Como en cualquier alojamiento ganadero, en la concepción del alojamiento caprino el
proyectista debe tener en cuenta las consideraciones siguientes:

La inversión en alojamientos e instalaciones es justificable si deriva en un aumento
de la productividad y del rendimiento económico de las explotaciones. Por lo tanto, la
inversión por cabra tipo alojada debe ser acorde con el tipo de explotación: extensiva,
semiextensiva o intensiva, y con los objetivos productivos.

El alojamiento debe permitir un manejo adecuado de los animales.

Las exigencias ambientales de los caprinos que alojar deben ser respetadas, para
que puedan expresar todo su potencial genético, lo que implica que el proyectista deba
realizar un estudio previo de la climatología del lugar de ubicación del alojamiento.

El diseño del alojamiento e instalaciones debe tener la máxima funcionalidad,
versatilidad y estética, lo que significa que el almacenamiento y reparto de alimentos,
retirada de deyecciones y movimiento de los animales en la explotación se realicen con la
máxima comodidad posible, procurando al tiempo que el diseño ideado admita cambios de
modelo de producción e incluso de actividad ganadera y que guarde armonía con el paisaje.

Se deberá optimizar la inversión por cabra tipo alojada, ya que este aspecto puede
significar pérdidas de bienestar animal y de funcionalidad, por lo que parece recomendable
que el proyectista estudie y compare costes de estructuras, de materiales de construcción
según su poder aislante y su vida útil, etc.

Las deyecciones y otros residuos del alojamiento no deben contaminar el medio
ambiente.

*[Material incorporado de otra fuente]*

-- ==== Sys2Proof/Machine/LinkEvents.lean ====
section
/-! DEFINITION. The line events and the acknowledge timer: BAD_FRAME, SEQUENCED_FRAME, SYNC, ACK_TIMER_EXPIRY (Chapter 10). -/

namespace Sys2Proof.Machine

/-- The link unit alone changes. -/
def State.modLink (s : State) (f : Link → Link) : State := { s with link := f s.link }

/-- BAD_FRAME (R166, R170). The frame is discarded unread and tests the NAK flag. While RST# is asserted the receiver recognises
nothing. -/
def execBadFrame (ending : FrameEnding) (bytes : List Byte) (s : State) : Result :=
  if s.inReset then .next s
  else
    match ending, receive bytes with
    | .byStart, _ => happen s [] (s.modLink (·.testNak .badFrame))
    | .byEnd, .bad => happen s [] (s.modLink (·.testNak .badFrame))
    | .byEnd, _ => .refused .otherLineFrame

/-- SEQUENCED_FRAME (R169 to R172). -/
def execSequencedFrame (bytes : List Byte) (s : State) : Result :=
  if s.inReset then .next s
  else
    match receive bytes with
    | .sequenced f => happen s [] (s.modLink (·.takeSequenced f))
    | _ => .refused .otherLineFrame

/-- SYNC (R173). -/
def execSync (bytes : List Byte) (s : State) : Result :=
  if s.inReset then .next s
  else
    match receive bytes with
    | .sync e => happen s [] (s.modLink (·.takeSync e))
    | _ => .refused .otherLineFrame

/-- The acknowledge timer runs out: it stops, and an ACK is due when one is owed (R171). -/
def Link.expireAck (l : Link) : Link := { l with ackTimer := false, ackDue := l.ackDue || l.owed }

/-- ACK_TIMER_EXPIRY (R171). -/
def execAckTimerExpiry (s : State) : Result :=
  unlessReset s (if s.link.ackTimer then happen s [] (s.modLink Link.expireAck) else .refused .timerStopped)

end Sys2Proof.Machine
end

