/-- R28, R68, R69, R75: the eighth chunk. When the page check matches, the slot is STAGED with its timer stopped, the tag is STAGED
(HELD_FAILED on a FAILED block), the interim reply is queued and the test of R28 is made on the block; when it differs, or an index is out
of order, the chain runs. An absent address in a tag entry reads as 0 (log 45). -/
def Obligations.LastChunkTaken : Prop :=
  ∀ (s : State) (f : InFrame) (e : TagEntry) (i : Nat) (o : Owner), s.Offers f → f.isData = true → s.tag f.tag = some e →
    e.kind = .write → e.state = .transfer → e.slot = some i → (s.slot i).state = .filling → (s.slot i).owner = some o →
    let full := s.unbuffer.modSlot i (fun sl =>
      { sl with chunks := 8, data := sl.data.take 7168 ++ f.payload.drop 1 ++ sl.data.drop 8192 })
    (byteAt f.payload 0 ≠ (s.slot i).chunks →
      exec .data s = .next (s.conclude [o.lane] (s.unbuffer.abandon o.lane o.block o.page .chunkOrder)))
    ∧ ((s.slot i).chunks = 7 → byteAt f.payload 0 = 7 →
      (some (crc32 ((full.slot i).data ++ (full.slot i).tagArea)) ≠ e.check →
        exec .data s = .next (s.conclude [o.lane] (full.abandon o.lane o.block o.page .checkMismatch)))
      ∧ (some (crc32 ((full.slot i).data ++ (full.slot i).tagArea)) = e.check →
        ∃ m, exec .data s = .next (s.conclude [o.lane] m)
          ∧ m.slot i = { full.slot i with state := .staged, timer := none } ∧ (∀ j, j ≠ i → m.slot j = s.slot j)
          ∧ m.tag f.tag
            = some { e with state := if (s.record o.lane o.block).state = .failed then .heldFailed else .staged }
          ∧ (∀ u, u ≠ f.tag → m.tag u = s.tag u)
          ∧ m.link.queue = s.link.queue
            ++ [{ reply := { tag := f.tag, answers := .request e.kind, status := .staged, cls := .interim,
                             fields := .page (e.lane.getD 0) (e.block.getD 0) (e.page.getD 0), recallable := false },
                  source := none }]
          ∧ BlockRec.sameButReady (s.record o.lane o.block) (m.record o.lane o.block)
          ∧ (s.lane o.lane).sameButWork (m.lane o.lane) ∧ (s.lane o.lane).sameRecordsBut (m.lane o.lane) o.block
          ∧ (m.lane o.lane).workQueue = (s.lane o.lane).workQueue
          ∧ s.BlockTested m o.lane o.block (s.record o.lane o.block).readyPass ∧ s.sameLanesBut m o.lane ∧ s.rqu.sameButTags m.rqu
          ∧ s.unbuffer.link.sameButReplies m.link ∧ s.sameInputs m))
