/-! ### Tags -/

@[simp] theorem State.setTag_link (s : State) (t : Nat) (e : Option TagEntry) : (s.setTag t e).link = s.link := rfl
@[simp] theorem State.setTag_pool (s : State) (t : Nat) (e : Option TagEntry) : (s.setTag t e).pool = s.pool := rfl
@[simp] theorem State.setTag_lanes (s : State) (t : Nat) (e : Option TagEntry) : (s.setTag t e).lanes = s.lanes := rfl
@[simp] theorem State.setTag_lane (s : State) (t x : Nat) (e : Option TagEntry) : (s.setTag t e).lane x = s.lane x := rfl
@[simp] theorem State.setTag_record (s : State) (t x b : Nat) (e : Option TagEntry) :
    (s.setTag t e).record x b = s.record x b := rfl
@[simp] theorem State.setTag_slot (s : State) (t i : Nat) (e : Option TagEntry) : (s.setTag t e).slot i = s.slot i := rfl
@[simp] theorem State.setTag_wp (s : State) (t : Nat) (e : Option TagEntry) : (s.setTag t e).wpAsserted = s.wpAsserted := rfl
@[simp] theorem State.setTag_inReset (s : State) (t : Nat) (e : Option TagEntry) : (s.setTag t e).inReset = s.inReset := rfl
@[simp] theorem State.setTag_pending (s : State) (t : Nat) (e : Option TagEntry) : (s.setTag t e).pending = s.pending := rfl
@[simp] theorem State.setTag_ring (s : State) (t : Nat) (e : Option TagEntry) : (s.setTag t e).rqu.ring = s.rqu.ring := rfl
@[simp] theorem State.setTag_settings (s : State) (t : Nat) (e : Option TagEntry) :
    (s.setTag t e).rqu.settings = s.rqu.settings := rfl
@[simp] theorem State.setTag_part (s : State) (t : Nat) (e : Option TagEntry) : (s.setTag t e).rqu.part = s.rqu.part := rfl
@[simp] theorem State.setTag_partReset (s : State) (t : Nat) (e : Option TagEntry) :
    (s.setTag t e).rqu.partReset = s.rqu.partReset := rfl

@[simp] theorem State.tag_setTag_ne (s : State) {t u : Nat} (e : Option TagEntry) (h : u ≠ t) : (s.setTag t e).tag u = s.tag u := by
  simp [State.tag, State.setTag, Ne.symm h]

@[simp] theorem State.tag_setTag_same (s : State) {t : Nat} (e : Option TagEntry) (h : t < 64) : (s.setTag t e).tag t = e := by
  simp [State.tag, State.setTag, h]

/-- A live tag is one of the 64. -/
theorem State.tag_lt (s : State) {t : Nat} {e : TagEntry} (h : s.tag t = some e) : t < 64 := by
  by_contra ht
  simp [State.tag, ht] at h

theorem State.modTag_of_none (s : State) {t : Nat} (f : TagEntry → TagEntry) (h : s.tag t = none) : s.modTag t f = s := by
  simp [State.modTag, h]

theorem State.modTag_of_some (s : State) {t : Nat} {e : TagEntry} (f : TagEntry → TagEntry) (h : s.tag t = some e) :
    s.modTag t f = s.setTag t (some (f e)) := by
  simp [State.modTag, h]

/-- Reading a tag after a change of a live tag's entry. -/
theorem State.tag_modTag (s : State) (t u : Nat) (f : TagEntry → TagEntry) :
    (s.modTag t f).tag u = if u = t then (s.tag u).map f else s.tag u := by
  rcases h : s.tag t with _ | e
  · rw [State.modTag_of_none s f h]
    split
    · subst u; simp [h]
    · rfl
  · rw [State.modTag_of_some s f h]
    have ht := s.tag_lt h
    split
    · subst u; simp [ht, h]
    · rename_i hu; simp [hu]

/-- A change of a tag's entry reaches nothing but the tag table. -/
theorem State.modTag_frame (s : State) (t : Nat) (f : TagEntry → TagEntry) :
    (s.modTag t f).link = s.link ∧ (s.modTag t f).pool = s.pool ∧ (s.modTag t f).lanes = s.lanes
      ∧ s.rqu.sameButTags (s.modTag t f).rqu ∧ s.sameInputs (s.modTag t f) := by
  unfold State.modTag
  split <;> simp [State.setTag, Rqu.sameButTags, State.sameInputs]

@[simp] theorem State.modTag_link (s : State) (t : Nat) (f : TagEntry → TagEntry) : (s.modTag t f).link = s.link :=
  (s.modTag_frame t f).1
@[simp] theorem State.modTag_pool (s : State) (t : Nat) (f : TagEntry → TagEntry) : (s.modTag t f).pool = s.pool :=
  (s.modTag_frame t f).2.1
@[simp] theorem State.modTag_lanes (s : State) (t : Nat) (f : TagEntry → TagEntry) : (s.modTag t f).lanes = s.lanes :=
  (s.modTag_frame t f).2.2.1
@[simp] theorem State.modTag_slot (s : State) (t i : Nat) (f : TagEntry → TagEntry) : (s.modTag t f).slot i = s.slot i := by
  simp [State.slot]
@[simp] theorem State.modTag_lane (s : State) (t x : Nat) (f : TagEntry → TagEntry) : (s.modTag t f).lane x = s.lane x := by
  simp [State.lane]

end Sys2Proof.Machine
end

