-- ==== Sys2Proof/Laws/Passes.lean ====
section
/-! SUPPORT. What the end of a pass does: the strip's slots, its tags, and the state each outcome leaves. -/

namespace Sys2Proof.Machine

/-- The lane's pass has ended with outcome `e`: engine and job gone, the array changed. -/
def State.passEnded (s : State) (x : Nat) (op : Operation) (e : Ending) : State :=
  s.modLane x (fun l => { l.endOperation op e with job := none })

theorem State.passEnded_lane (s : State) {x : Nat} (op : Operation) (e : Ending) (h : x < 4) :
    (s.passEnded x op e).lane x = { (s.lane x).endOperation op e with job := none } := State.lane_modLane_same s _ h

/-- The end of a pass in flight whose outcome is PASS. -/
theorem endPass_pass {kind : PassKind} (passed : State → Nat → Nat → Nat → State) {x : Nat} {e : Ending} {s : State} {op : Operation}
    {b n : Nat} (h : s.inReset = false) (ho : (s.lane x).engine = some op)
    (hj : (s.lane x).job = some (.pass b { kind := kind, strip := n })) (hk : op.passKind = some kind)
    (hout : op.outcome (s.lane x).array e = .pass) :
    endPass kind passed x e s
      = .next (s.conclude [x] ((passed (s.passEnded x op .pass) x b n).testBlock x b)) := by
  simp only [endPass, unlessReset, h, ho, hj, hk, happen, hout]
  rfl

/-- The end of a pass in flight whose outcome is FAIL. -/
theorem endPass_fail {kind : PassKind} (passed : State → Nat → Nat → Nat → State) {x : Nat} {e : Ending} {s : State} {op : Operation}
    {b n : Nat} (h : s.inReset = false) (ho : (s.lane x).engine = some op)
    (hj : (s.lane x).job = some (.pass b { kind := kind, strip := n })) (hk : op.passKind = some kind)
    (hout : op.outcome (s.lane x).array e = .fail) :
    endPass kind passed x e s
      = .next (s.conclude [x] (((s.passEnded x op .fail).passFailed x b).testBlock x b)) := by
  simp only [endPass, unlessReset, h, ho, hj, hk, happen, hout]
  rfl

/-! ### The slots of a strip -/

theorem mem_stripPages {n p : Nat} : p ∈ stripPages n ↔ ∃ k, k < 4 ∧ p = 4 * n + k := by
  constructor
  · intro h
    refine ⟨p - 4 * n, ?_⟩
    simp [stripPages] at h
    omega
  · rintro ⟨k, hk, rfl⟩
    simp [stripPages]
    omega

theorem State.mem_stripSlots (s : State) (x b n i : Nat) :
    i ∈ s.stripSlots x b n ↔ ∃ k, k < 4 ∧ s.slotOf x b (4 * n + k) = some i := by
  simp only [State.stripSlots, List.mem_filterMap, mem_stripPages]
  constructor
  · rintro ⟨p, ⟨k, hk, rfl⟩, h⟩; exact ⟨k, hk, h⟩
  · rintro ⟨k, hk, h⟩; exact ⟨_, ⟨k, hk, rfl⟩, h⟩

theorem State.stripSlots_nodup (s : State) (x b n : Nat) : (s.stripSlots x b n).Nodup := by
  unfold State.stripSlots
  refine List.Nodup.filterMap ?_ (by simp [stripPages])
  intro p q i hp hq
  have h1 := State.slotOf_owner (by simpa using hp)
  have h2 := State.slotOf_owner (by simpa using hq)
  simpa using h1.2.symm.trans h2.2

/-! ### Finalizing the pages of a strip -/

/-- The frame of finalizing: slots, the tag table and replies change, and nothing else. -/
theorem State.finalize_frame (s : State) (is : List Nat) :
    (s.finalize is).lanes = s.lanes ∧ s.rqu.sameButTags (s.finalize is).rqu ∧ s.link.sameButReplies (s.finalize is).link
      ∧ (s.finalize is).pool.armed = s.pool.armed ∧ s.sameInputs (s.finalize is) := by
  obtain ⟨h1, h2, h3, h4, h5⟩ := s.leaveSlots_frame is (fun _ => Slot.release)
  have h := State.endDurables_frame (s.releaseSlots is) (is.filterMap (fun i => (s.slot i).tag))
  rw [State.releaseSlots_eq] at h
  unfold State.finalize
  rw [State.releaseSlots_eq]
  refine ⟨h.lanes.trans h2, ?_, ?_, ?_, ?_⟩
  · rw [Rqu.sameButTags, h.rqu, h3]
  · rw [Link.sameButReplies, h.link, h1]
  · rw [h.pool, h4]
  · exact ⟨h.inputs.1.trans h5.1, h.inputs.2.1.trans h5.2.1, h.inputs.2.2.trans h5.2.2⟩

/-- Each slot finalized is released, and no other slot changes. -/
theorem State.finalize_slot (s : State) {is : List Nat} (hn : is.Nodup) {i : Nat} (hi : i < 96) :
    (s.finalize is).slot i = if i ∈ is then (s.slot i).release else s.slot i := by
  have h := State.endDurables_frame (s.releaseSlots is) (is.filterMap (fun i => (s.slot i).tag))
  unfold State.finalize
  rw [h.slot, State.releaseSlots_eq]
  split
  · rw [State.slot_leaveSlots_mem s _ hn ‹_› hi]
  · rw [State.slot_leaveSlots_ne s _ _ ‹_›]

/-- The tags of the slots finalized are REPLYING and name no slot; no other entry changes. -/
theorem State.finalize_tag (s : State) {is : List Nat} (hn : is.Nodup) (t : Nat) :
    (s.finalize is).tag t
      = if ∃ i ∈ is, (s.slot i).tag = some t then (s.tag t).map (fun e => { e with state := .replying, slot := none })
        else s.tag t := by
  unfold State.finalize
  rw [State.endDurables_tag, State.releaseSlots_eq, State.tag_leaveSlots s _ hn]
  simp only [List.mem_filterMap]
  split
  · rcases s.tag t <;> simp [TagEntry.dropSlot]
  · rfl

/-- The DURABLE reply of each tag finalized is kept, with the physical block that serves its block. -/
theorem State.finalize_keeps (s : State) {is : List Nat} (hn : is.Nodup) {i t : Nat} {e : TagEntry} (hi : i ∈ is)
    (ht : (s.slot i).tag = some t) (h : s.tag t = some e) (he : e.state ≠ .replying) :
    (s.finalize is).link.keeps (s.durableReply t e) := by
  obtain ⟨-, h2, -⟩ := s.leaveSlots_frame is (fun _ => Slot.release)
  have hd : (s.releaseSlots is).tag t = some e.dropSlot := by
    rw [State.releaseSlots_eq, State.tag_leaveSlots s _ hn, if_pos ⟨i, hi, ht⟩, h]; rfl
  have hr := State.durableReply_congr (s := s) (m := s.releaseSlots is) t (e := e) (g := e.dropSlot)
    (fun x b => by simp [State.record, State.lane, State.releaseSlots_eq, h2]) rfl rfl rfl rfl
  rw [← hr]
  exact State.endDurables_keeps _ _ hd he (List.mem_filterMap.mpr ⟨i, hi, ht⟩)

/-- The DURABLE replies take their places in the order of the slots (R79). -/
theorem State.finalize_link (s : State) {is : List Nat} (hn : is.Nodup) (h : s.WritesOpen (fun i => i ∈ is)) :
    (s.finalize is).link = (s.slotReplies is (fun _ => s.durableReply)).foldl Link.placeFinal s.link := by
  obtain ⟨h1, h2, -⟩ := s.leaveSlots_frame is (fun _ => Slot.release)
  have hr : ∀ t, (s.leaveSlots is (fun _ => Slot.release)).durableReply t = s.durableReply t := fun t =>
    funext fun e => State.durableReply_congr t (fun x b => by simp [State.record, State.lane, h2]) rfl rfl rfl rfl
  unfold State.finalize
  rw [State.releaseSlots_eq, State.endDurables_link _ _ (h.tags_nodup hn fun _ hi => hi)]
  · rw [h1, List.filterMap_filterMap]
    refine congrArg (fun l => List.foldl Link.placeFinal s.link l) ?_
    refine Eq.trans ?_ (State.slotReplies_leaveSlots s (fun _ => Slot.release) hn _ (fun _ _ _ => rfl))
    simp only [hr]
  · intro t ht e he
    obtain ⟨i, hi, hit⟩ := List.mem_filterMap.mp ht
    rw [State.tag_leaveSlots s _ hn] at he
    rcases hs : s.tag t with _ | g
    · simp [hs] at he
    · have hg := h.2 i t g hi hit hs
      simp only [hs] at he
      split at he <;> cases he <;> exact hg

end Sys2Proof.Machine
end

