theorem witness_FirstChecksRefuse_order :
    let f := reqFrame 63 (bytes [10, 0, 3, 0, 0, 0])
    let live := offered (withTag running 63 (writeTag .transfer 0 0)) f
    let early := offered State.reset f
    let late := offered { running with rqu := { running.rqu with part := .resetting } } f
    (live.Offers f ∧ f.isRequest .read = true) ∧ (early.Offers f ∧ f.isRequest .read = true)
      ∧ (late.Offers f ∧ f.isRequest .read = true) ∧ parseRequest f.payload ≠ none ∧ f.tag < 64 ∧ live.tag 63 ≠ none
      ∧ early.tag 63 = none ∧ early.rqu.part = .starting ∧ late.tag 63 = none ∧ late.rqu.part = .resetting :=
  ⟨offers_of (by decide +kernel), offers_of (by decide +kernel), offers_of (by decide +kernel), by decide +kernel, by decide,
    by decide +kernel, by decide +kernel, rfl, by decide +kernel, rfl⟩

/-- A READ request of a page of a lane and block, by tag 5. -/
def readReq (x b p : Nat) : InFrame := reqFrame 5 ([BitVec.ofNat 8 10] ++ num1 x ++ num2 b ++ num2 p)

theorem witness_AddressAndLaneRefusals_address :
    (offered running (readReq 4 0 0)).Admits (readReq 4 0 0) .read (.read 4 0 0) ∧ Request.inRange (.read 4 0 0) = false
      ∧ (offered running (readReq 3 1024 0)).Admits (readReq 3 1024 0) .read (.read 3 1024 0)
      ∧ Request.inRange (.read 3 1024 0) = false
      ∧ (offered running (readReq 3 1023 256)).Admits (readReq 3 1023 256) .read (.read 3 1023 256)
      ∧ Request.inRange (.read 3 1023 256) = false ∧ Request.lane (.read 4 0 0) = some 4 :=
  ⟨admits_of (by decide +kernel), by decide, admits_of (by decide +kernel), by decide, admits_of (by decide +kernel), by decide, rfl⟩

theorem witness_AddressAndLaneRefusals_lane :
    let f := readReq 3 1023 255
    let s := fun st => offered (running.modLane 3 (fun l => { l with state := st })) f
    (s .scanning).Admits f .read (.read 3 1023 255) ∧ ((s .scanning).lane 3).state = .scanning
      ∧ (s .resetting).Admits f .read (.read 3 1023 255) ∧ ((s .resetting).lane 3).state = .resetting
      ∧ (s .offline).Admits f .read (.read 3 1023 255) ∧ ((s .offline).lane 3).state = .offline
      ∧ Request.inRange (.read 3 1023 255) = true :=
  ⟨admits_of (by decide +kernel), by decide +kernel, admits_of (by decide +kernel), by decide +kernel, admits_of (by decide +kernel),
    by decide +kernel, by decide⟩

theorem witness_MalformedFrameRefused :
    let f : InFrame := { kind := 9, tag := 200, payload := [], malformed := true }
    (offered running f).Offers f ∧ f.isMalformed = true := ⟨⟨rfl, rfl, by decide +kernel⟩, by decide⟩

theorem witness_MalformedFrameRefused_heldBack :
    let f : InFrame := { kind := 9, tag := 200, payload := [], malformed := true }
    let s := refusalsFull (offered running f)
    s.inReset = false ∧ s.link.intake.head? = some f ∧ f.isMalformed = true ∧ s.mayTake f = false := by decide +kernel

/-! #### Requests that the request unit answers itself -/

/-- The state with a request offered passes checks 1 to 3. -/
def askedOk (s : State) (t : Nat) (p : List Nat) (k : ReqKind) (r : Request) : Prop :=
  (offered s (reqFrame t (bytes p))).Admits (reqFrame t (bytes p)) k r

theorem witness_StatusRequestsAnswered :
    askedOk State.reset 63 [1] .identify .identify ∧ askedOk running 0 [3] .readSettings .readSettings
      ∧ askedOk running 0 [5] .poolStatus .poolStatus ∧ askedOk running 0 [4, 3, 255, 3] .blockStatus (.blockStatus 3 1023)
      ∧ running.Reaches 3 1023 :=
  ⟨admits_of (by decide +kernel), admits_of (by decide +kernel), admits_of (by decide +kernel), admits_of (by decide +kernel),
    reaches_of (by decide +kernel)⟩

theorem witness_ConfigureTaken :
    askedOk running 0 [2, 251, 0, 25, 65] .configure (.configure (some 251) (some 0) (some 25) (some 65))
      ∧ askedOk running 0 [2, 250, 17, 25, 65] .configure (.configure (some 250) (some 17) (some 25) (some 65))
      ∧ askedOk running 0 [2, 1, 16, 0, 65] .configure (.configure (some 1) (some 16) (some 0) (some 65))
      ∧ askedOk running 0 [2, 1, 1, 24, 65] .configure (.configure (some 1) (some 1) (some 24) (some 65))
      ∧ askedOk running 0 [2, 255, 255, 1, 12] .configure (.configure none none (some 1) (some 12))
      ∧ askedOk running 0 [2, 255, 255, 255, 64] .configure (.configure none none none (some 64))
      ∧ ¬(0 < 64 ∧ running.freeCount < 64) :=
  ⟨admits_of (by decide +kernel), admits_of (by decide +kernel), admits_of (by decide +kernel), admits_of (by decide +kernel),
    admits_of (by decide +kernel), admits_of (by decide +kernel), by decide +kernel⟩

theorem witness_ConfigureTaken_low :
    (offered (fullPool running) (reqFrame 0 (bytes [2, 255, 255, 255, 64]))).Admits (reqFrame 0 (bytes [2, 255, 255, 255, 64])) .configure
        (.configure none none none (some 64))
      ∧ (64 ≠ running.rqu.settings.poolWatermark) ∧ 0 < 64 ∧ (fullPool running).freeCount < 64 :=
  ⟨admits_of (by decide +kernel), by decide, by decide, by decide +kernel⟩

/-- A recalled copy of tag 9. -/
def copy9 : Reply := anEntry.reply

theorem witness_TagStatusAnswered :
    let f := reqFrame 2 (bytes [6, 9])
    let live := offered (withTag running 9 (writeTag .staged 0 0)) f
    let ring := offered { running with rqu := { running.rqu with ring := [] ++ copy9 :: [] } } f
    live.Admits f .tagStatus (.tagStatus 9) ∧ live.tag 9 = some (writeTag .staged 0 0) ∧ ring.Admits f .tagStatus (.tagStatus 9)
      ∧ ring.tag 9 = none ∧ ring.rqu.ring = [] ++ copy9 :: [] ∧ copy9.tag = 9
      ∧ (offered running f).Admits f .tagStatus (.tagStatus 9) ∧ (∀ q ∈ (offered running f).rqu.ring, q.tag ≠ 9) :=
  ⟨admits_of (by decide +kernel), by decide +kernel, admits_of (by decide +kernel), by decide +kernel, rfl, rfl,
    admits_of (by decide +kernel), by decide⟩

theorem witness_AbortAnswered :
    let f := reqFrame 2 (bytes [7, 9])
    let g := reqFrame 2 (bytes [7, 5])
    (offered running f).Admits f .abort (.abort 9) ∧ (offered running f).tag 9 = none
      ∧ (offered (filling 3) g).Admits g .abort (.abort 5) ∧ (offered (filling 3) g).tag 5 = some (writeTag .transfer 0 0)
      ∧ (offered queuedRead f).Admits f .abort (.abort 9)
      ∧ (offered queuedRead f).tag 9 = some (TagEntry.mk' .read .queued (some 0) (some 3) (some 0)) :=
  ⟨admits_of (by decide +kernel), by decide +kernel, admits_of (by decide +kernel), by decide +kernel, admits_of (by decide +kernel),
    by decide +kernel⟩

theorem witness_AbortAnswered_tooLate :
    let f := reqFrame 2 (bytes [7, 9])
    let s := offered (withTag running 9 (writeTag .staged 0 0)) f
    s.Admits f .abort (.abort 9) ∧ s.tag 9 = some (writeTag .staged 0 0) ∧ (writeTag .staged 0 0).state ≠ .transfer
      ∧ (writeTag .staged 0 0).state ≠ .queued := ⟨admits_of (by decide +kernel), by decide +kernel, by decide, by decide⟩

/-! #### Writing -/

/-- A WRITE request of page `p` of block 3 of lane 0 with density code `d`, by tag 5. -/
def writeReq (p d : Nat) : InFrame := reqFrame 5 (bytes (writePayload p d))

La situación del alojamiento respetará la legislación vigente en lo que respecta a
distancias de núcleos urbanos, carreteras, cursos de agua, otras explotaciones, etc.

Exigencias ambientales del ganado caprino:

Los animales adultos son poco sensibles a las temperaturas bajas, mientras que
valores diarios superiores a 30ºC pueden tener efectos negativos sobre los resultados
reproductivos: aumento de la mortalidad embrionaria, abortos, reducción de la capacidad
fecundante del semen, y también sobre la producción de leche. Las bajas temperaturas
inciden desfavorablemente en el desarrollo y estado sanitario de los cabritos en los primeros
días de vida, por lo que parece recomendable que cuando las parideras tengan lugar en
épocas frías se utilice cama de paja y/o lámparas de infrarrojos para conseguir valores
térmicos próximos a 30ºC después del parto y de 20-25ºC durante la primera semana de
lactación, reduciéndolos progresivamente hasta 13-15ºC en el momento del destete.

Humedades relativas superiores al 85%, cuando coinciden con temperaturas bajas o
altas, potencian la acción del frío y del calor respectivamente, deteriorando además los
elementos constructivos del alojamiento como consecuencia de las condensaciones. Así
mismo, en verano, valores elevados de humedad aumentan el desarrollo de los
microorganismos pudiendo afectar al estado sanitario de los animales.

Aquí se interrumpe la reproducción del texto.